Иоанн мучитель - Радзинский Эдвард Станиславович. Страница 4
Но титул Великого князя всея Руси он себе тоже оставил. Царь и Великий князь… Так он обвенчался с Русью.
И уже через полмесяца – второе его венчание. Не чужестранку взял, как дед и отец… Он хорошо выучил русскую историю: иноземцев на Руси боятся, с ними суеверно связывают все несчастья, от них непременно ждут нарушения старых обычаев, которые так ценит его народ. Русскую девушку решил взять в жены! И бояре, и митрополит славили эту нежданную осмотрительную мудрость юного царя…
Сотни кроватей поставлены в Кремле. Со всех концов Московии свезены красивейшие девушки, лекарь осмотрел их… А потом пришла его очередь – избирать жену. Он выбрал Анастасию – дочь покойного московского боярина из рода Романовых.
«Что лилия между тернами, то возлюбленная моя между девицами…» Он наизусть знал Библию – образованнейший был царь…

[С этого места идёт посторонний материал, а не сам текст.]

-- ==== Sys2Proof/Machine/TypesMgmt.lean ====
section
/-!
DEFINITION. The records of the management side that State holds: module state and pins, power stages, the two controllers with
their dictionary values, loop slots, logbooks and images, the actuator driver, the blowers, the communication profile, the roles.
-/
namespace Sys2Proof.Machine

/-- Module states (R31). -/
inductive ModState where
  | unpowered
  | aux
  | standby
  | coolantReady
  | packageOn
  | serving
  | draining
  | ochre
  | tripped
deriving DecidableEq, Repr

/-- The coolant path's opening (R428): which step is awaited. `holding` keeps DP at the start of the hold, in 0.1 kPa. -/
inductive OpenPh where
  | idle
  | inlet
  | filling
  | closing
  | holding (dp : Int)
  | inletAgain
  | outlet
deriving DecidableEq, Repr

/-- The removal sequence (R433): commands draining, rails down, valves closing. -/
inductive DrainPh where
  | idle
  | commands
  | closing
deriving DecidableEq, Repr

/-- Module state and permission (R32, R33, R427, R428, R433, R439). Times are base ticks. `stopReq`, `goOn`: a removal or withdrawal, and a step from Coolant-ready
to Package-on, that the end of the controller cycle decides (R34). -/
structure Module where
  st : ModState
  before : ModState
  permit : Nat
  autoDone : Bool
  lastStop : Nat
  opening : OpenPh
  fillP : Nat
  decayRes : Nat
  drain : DrainPh
  rampFrom : Option Nat
  lastGaspSeen : Nat
  stopReq : Option Nat
  goOn : Bool
  upAt : Option Nat
deriving DecidableEq, Repr

/-- Contacts, switches and supplies (R421 to R425, R501, R505). Volts in 0.01 V, amperes in 0.01 A, auxiliary in mV. -/
structure Pins where
  presence : Bool
  engageA : Bool
  engageB : Bool
  ejector : Bool
  pressed : Bool
  ignored : Bool
  request : Bool
  pos : BitVec 6
  busbar : Nat
  amps : Nat
  auxMv : Nat
deriving DecidableEq, Repr

/-- The rail sequence (R430, R431). -/
inductive RailPh where
  | down
  | up (next : Nat)
  | done
  | waitRetry
  | goingDown
deriving DecidableEq, Repr

/-- The power stages (R328, R421, R430, R415, R417). -/
structure Power where
  hotSwap : Bool
  enabled : BitVec 6
  good : BitVec 6
  phase : RailPh
  laser : Bool
  latchTrip : BitVec 5
  latchInput : Bool
  iLim : Nat
  tripAck : W16
  railFaults : Nat
  supvResets : Nat
  darkened : Bool
  engFailed : BitVec 8
deriving DecidableEq, Repr

/-- What a receiver of control frames keeps (R330 to R336). `onHold`: the last frame it applied had HOLD set (R335). -/
structure Recv where
  have' : Bool
  seq : W32
  state : Nat
  src : Bool
  at' : Nat
  payload : Bytes
  idle : Nat
  timerOn : Bool
  compared : Bool
  holding : Bool
  onHold : Bool
  orphan : Bool
  uncompared : Bool
  mismatch : Bool
  appliedB : Bool
  mmField : Nat
  discarded : Nat
deriving DecidableEq, Repr

/-- What a controller holds of a receiver's last status frame (R329, R333), and how its comparisons went (R334). `named`: its
port for segment A has been named in the logbook (R337). -/
structure Tel where
  seen : Bool
  at' : Nat
  state : Nat
  seq : W32
  flags : W32
  payload : Bytes
  runs : List (Nat × Nat)
  last32 : List Bool
  named : Bool
deriving DecidableEq, Repr

/-- Slot states (R353). -/
inductive SlotSt where
  | free
  | stopped
  | running
  | frozen
  | faulted
deriving DecidableEq, Repr

/-- One loop slot's run-time registers (R353 to R383): `out`, it has computed an output since it was started; `toOwn`, its next sample seeds it with
its own output (R379); `inj`, what a test injected in the last sample (R381); `testAt`, when its test was asked for (R382). Its configuration is in the dictionary objects of R385. -/
structure Slot where
  st : SlotSt
  gen : BitVec 14
  seeded : Bool
  out : Bool
  toOwn : Bool
  ig : Int
  df : Int
  ymPrev : Int
  k : Nat
  ym : Int
  em : Int
  um : Int
  im : Int
  dm : Int
  ffm : Int
  om : Int
  jm : Int
  inj : Int
  late : Nat
  lateNow : Bool
  code : Nat
  foTime : Nat
  ranFor : Nat
  test : Nat
  testAt : Nat
  testK : Nat
  phase : Nat
  reg : Nat
deriving DecidableEq, Repr

/-- An announced-load post as the engine holds it (R367, R369): step in W, unit, lead in µs, time and package power at receipt,
whether it still counts for the allowance; `fresh` until the latch that receives it. -/
structure Post where
  fresh : Bool
  allow : Bool
  step : Int
  lead : Nat
  at' : Nat
  power : Nat
deriving DecidableEq, Repr

/-- The dispatch input (R370 to R373). The applied set-point is kept exactly. `pulses`: the periods that ended in the last 10 ms, each with the tick it ended in, its
high time and its length in ns, oldest first (R371); `loopUa`: the last ten samples of the 4-20 mA input, oldest first (R372). -/
structure Dispatch where
  valid : Bool
  status : Byte
  duty : Nat
  freq : Nat
  ua : Nat
  target : Nat
  setp : Rat
  fallback : Bool
  holding : Bool
  ramping : Bool
  recovering : Bool
  stuck : Bool
  source : Nat
  hbLost : Bool
  pulses : List (Nat × Nat × Nat)
  loopUa : List Nat
deriving DecidableEq, Repr

/-- Test-signal capture (R383). -/
structure Capture where
  status : Nat
  skip : Nat
  recs : List (List Int)
deriving DecidableEq, Repr

/-- What a controller resolves of the coolant (R386 to R396). Readings as objects carry them; times in base ticks. `stale`: consecutive STALE reads of each input
(R323): 0 TI, 1 TO, 2 FQ, 3 DP, 4 the leak loop, 5 + k the junction input 0x10 + k, 25 TI, 26 TO, 27 the leak loop of the other controller. `lastWord`: what object
3000.02 to 3000.05, FQ and DP last read, kept where a reading is missing (R453). -/
structure Cool where
  faulted : BitVec 6
  ti : Vector (Option Int) 2
  tout : Vector (Option Int) 2
  fq : Option Nat
  dp : Option Int
  lk : Vector Nat 2
  pf : Rat
  inlet : Int
  outlet : Int
  model : Option Rat
  modelValid : Bool
  flow : Option Rat
  fdp : Rat
  substituted : Bool
  loop : Vector Nat 2
  loopSeen : Vector Bool 2
  stale : Vector Nat 28
  lastWord : Vector Nat 6
deriving DecidableEq, Repr

/-- The outputs a controller computed for its next frames (R328). -/
structure Outputs where
  pkgCeil : Nat
  skCeil : Vector Nat 16
  clk : Vector Nat 16
  iLim : Nat
  rails : BitVec 6
  ch : Vector (Nat × Nat × Nat) 10
  blow : Vector Nat 2
  lateMap : W32
deriving DecidableEq, Repr

/-- A logbook record (R467). -/
structure LogRec where
  number : Nat
  cls : Nat
  flags : Byte
  stRole : Byte
  time : Nat
  code : Nat
  source : Nat
  data : Bytes
  repeat' : Nat
deriving DecidableEq, Repr

/-- A controller's logbook (R466 to R474): the ring newest first, the queue of waiting events oldest first; the last-gasp request
that goes out, and in how many more ticks (R474). -/
structure LogBook where
  ring : List LogRec
  next : Nat
  lastAt : Nat
  queue : List (Nat × LogRec)
  lost : Nat
  lostNow : Nat
  overrun : Bool
  failed : Bool
  gaspSerial : Nat
  gaspLeft : Nat
  gaspMsg : Bytes
deriving DecidableEq, Repr

/-- Core of a controller (R319, R343, R347): off, stopped (idle), running, silent after a failed self-test, rejoining. -/
inductive CoreSt where
  | off
  | starting
  | stopped
  | running
  | silent
  | rejoining
deriving DecidableEq, Repr

/-- The stored image of a controller (R457 to R460): NV values over the factory layer, the slots it defines and runs. -/
structure Stored where
  val : List (Nat × Nat)
  slots : BitVec 32
  run : BitVec 32
  serial : Nat
deriving DecidableEq, Repr

/-- Present dictionary values, keyed index × 256 + subindex, over the defaults of the object lists. -/
abbrev ObjMap := List (Nat × Nat)

/-- A condition of R453 that is present: code, source, cause, value, and whether it has been sent. -/
structure Cond where
  code : Nat
  src : Nat
  cause : Nat
  value : Nat
  sent : Bool
deriving DecidableEq, Repr

/-- A management controller (R318, R337, R343, R344, R347, R487). Its retention RAM holds `val` with the `journal` of writes since the last store (serial, object,
value; newest first), its copy of the alarm states and the frame sequence counters, its own and the mirrored one. `runs`, `last32` and `disagree`: its comparison of
the exchanged outputs (R334); `kept`: after an erasure cleared its retention RAM, the values written since (R492); `peerMeas`: the other controller's firmware digest as last
received over the pair link (R478); `round`, `roundEnd`: its self-test (R341); `okTicks`, `boundary`, `retryAt`: its rejoining (R347). -/
structure Ctrl where
  core : CoreSt
  sending : Bool
  lock : Bool
  segFail : Bool
  silentAt : List Nat
  seq : W32
  hold : Nat
  resync : BitVec 4
  val : ObjMap
  journal : List (Nat × Nat × Nat)
  jserial : Nat
  kept : Option ObjMap
  peerMeas : Bytes
  alarms : List Cond
  mirSeq : W32
  inStep : Bool
  stored : Stored
  flagErase : Bool
  slots : Vector Slot 32
  lastHandle : W32
  disp : Dispatch
  cap : Capture
  cool : Cool
  out : Outputs
  applied : Nat
  selected : Nat
  posts : List Post
  ovh : Rat
  ovhSeeded : Bool
  lateCount : Nat
  lateAt : Option Nat
  computing : Bool
  tel : Vector Tel 19
  runs : List (Nat × Nat)
  last32 : List Bool
  disagree : Bool
  round : Bool
  roundEnd : Option Nat
  okTicks : Nat
  boundary : Option W32
  retryAt : Nat
  deriving DecidableEq, Repr

/-- What a controller keeps apart from control (R466, R468, R478, R486, R487): logbook, counters, its copy of calendar time, firmware, and the measurement digest last
received from the other controller. -/
structure CtrlNv where
  log : LogBook
  cycles : Nat
  seconds : Nat
  frac : Nat
  calendar : Nat
  calFrac : Nat
  calValid : Bool
  fw : Vector Nat 2
  bankB : Bool
  secVer : Vector Nat 4
deriving DecidableEq, Repr

/-- The controller pair (R325, R337 to R347, R351). `active`: 0 MC-A, 1 MC-B, 0xFF none. `handover`: since when MC-A has the control back while MC-B still
serves the dictionary (R347). -/
structure Pair where
  active : Nat
  handover : Option Nat
  link : Bool
  linkAt : Vector Nat 2
  alarm : Bool
  gap : Bool
  gapWrites : Bool
  takeovers : Nat
  switchbacks : Nat
  rounds : Nat
  result : W16
  stale : Nat
  hostEvent : W16
  hostSerial : Nat
  hostQ : List W16
  tripAck : W16
  restart : Vector Nat 2
deriving DecidableEq, Repr

/-- Phases of an actuator channel (R397 to R402). -/
inductive ChPhase where
  | off
  | waitBoost
  | waitSwitch
  | waitIso
  | peak
  | hold
  | decay
deriving DecidableEq, Repr

/-- One actuator channel (R397 to R407). `fading`: a decay still runs while a new peak waits (R400, R401). -/
structure Chan where
  phase : ChPhase
  mode : Nat
  duty : Nat
  freq : Nat
  fault : Nat
  pos : Nat
  current : Nat
  judged : Bool
  stuck : Nat
  locked : Bool
  decayEnd : Option Nat
  fading : Bool
  probes : Nat
  pulsing : Bool
  pDuty : Nat
  pFreq : Nat
deriving DecidableEq, Repr

/-- The actuator driver (R397 to R408, R413 to R418). `loop`: 0 Dry, 1 Wet, 2 Short, 3 Open, per loop. -/
structure Actuator where
  ch : Vector Chan 10
  boost : Bool
  boostV : Nat
  latch : BitVec 5
  nvCauses : BitVec 5
  tripAck : W16
  loop : Vector Nat 2
  loopSeen : Vector Bool 2
  drySince : Vector Nat 2
  confirmed : Bool
  to1 : Option Int
  to2 : Option Int
  seconds : Nat
  frac : Nat
  cycles : Nat
  gasp : Vector Bytes 16
  gaspNext : Nat
  gaspSeen : List (Nat × Nat)
  stuckCount : Nat
  trips : Nat
  clamps : Nat
deriving DecidableEq, Repr

/-- One blower (R409 to R412). `staleRun`: consecutive STALE reads of its tach count (R323). -/
structure Blower where
  duty : Nat
  restart : Byte
  full : Bool
  starting : Bool
  stalled : Bool
  tachBroken : Bool
  retry : Nat
  startedAt : Nat
  rpm : W16
  ma : W16
  staleRun : Nat
deriving DecidableEq, Repr

/-- A transmit PDO's record (R450). -/
structure Tpdo where
  last : Bytes
  at' : Nat
  ever : Bool
deriving DecidableEq, Repr

/-- An EMCY waiting to be sent (R452). -/
structure Emcy where
  code : Nat
  src : Nat
  cause : Nat
  value : Nat
deriving DecidableEq, Repr

/-- A segmented USDO transfer (R445). -/
structure Usdo where
  node : Byte
  key : Nat
  write : Bool
  complete : Bool
  data : Bytes
deriving DecidableEq, Repr

/-- CANopen and MCTP state (R444 to R456). `asked`: the dictionary requests taken in this tick, whose responses count as outstanding until its end (R456, log 22);
`i3cAddr`: the dynamic address both controllers share (R455). -/
structure Comm where
  nodeId : Nat
  nmt : Nat
  queue : List Emcy
  dropped : Nat
  emcyAt : Option Nat
  hist : List Nat
  conds : List Cond
  events : List (Nat × Nat)
  tpdo : Vector Tpdo 8
  rpdoAt : Vector Nat 8
  hbLost : Vector Bool 4
  sessions : List Usdo
  asked : List (Path × Byte)
  i3cAddr : Byte
  eid : Vector Byte 3
  areasFactory : Nat
  restPend : Nat
  stores : Nat
  eventsAnn : Nat
  lastAnn : Nat
  sums : Vector Nat 8
  lastSums : List Nat
deriving DecidableEq, Repr

/-- A role a client holds (R479, R480). -/
structure RoleHold where
  client : Client
  role : Nat
  at' : Nat
deriving DecidableEq, Repr

/-- A challenge (R479). -/
structure Challenge where
  client : Client
  value : Bytes
  at' : Nat
  used : Bool
deriving DecidableEq, Repr

/-- An SPDM connection or session (R477). -/
structure SpdmConn where
  client : Client
  stage : Nat
  session : Option Nat
  established : Bool
  at' : Nat
deriving DecidableEq, Repr

/-- A PLDM firmware update (R484 to R488). -/
structure Update where
  agent : Client
  comp : Option Nat
  version : Nat
  size : Nat
  image : Bytes
  dropped : Bool
  verified : List (Nat × Nat × Nat)
deriving DecidableEq, Repr

/-- Roles, return state, attestation, update (R475 to R493). -/
structure Security where
  roles : List RoleHold
  challenges : List Challenge
  refusedAt : List Nat
  blockUntil : Nat
  ret : Nat
  erased : W16
  spdm : List SpdmConn
  update : Option Update
  rxVer : Vector Nat 3
  staged : List (Nat × Nat × Nat)
  runSec : Vector Nat 4
  activating : Nat
deriving DecidableEq, Repr

end Sys2Proof.Machine
end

Анастасия – первая из Романовых, взошедшая в царский дворец… «Он ввел меня в дом пира, и знамя его надо мною – любовь. Подкрепите меня вином, освежите меня яблоками, ибо я изнемогаю от любви…» Испуг и радость ее тела… сладость единственной, которую он любил… «Левая рука его у меня под головою, а правая обнимает меня…»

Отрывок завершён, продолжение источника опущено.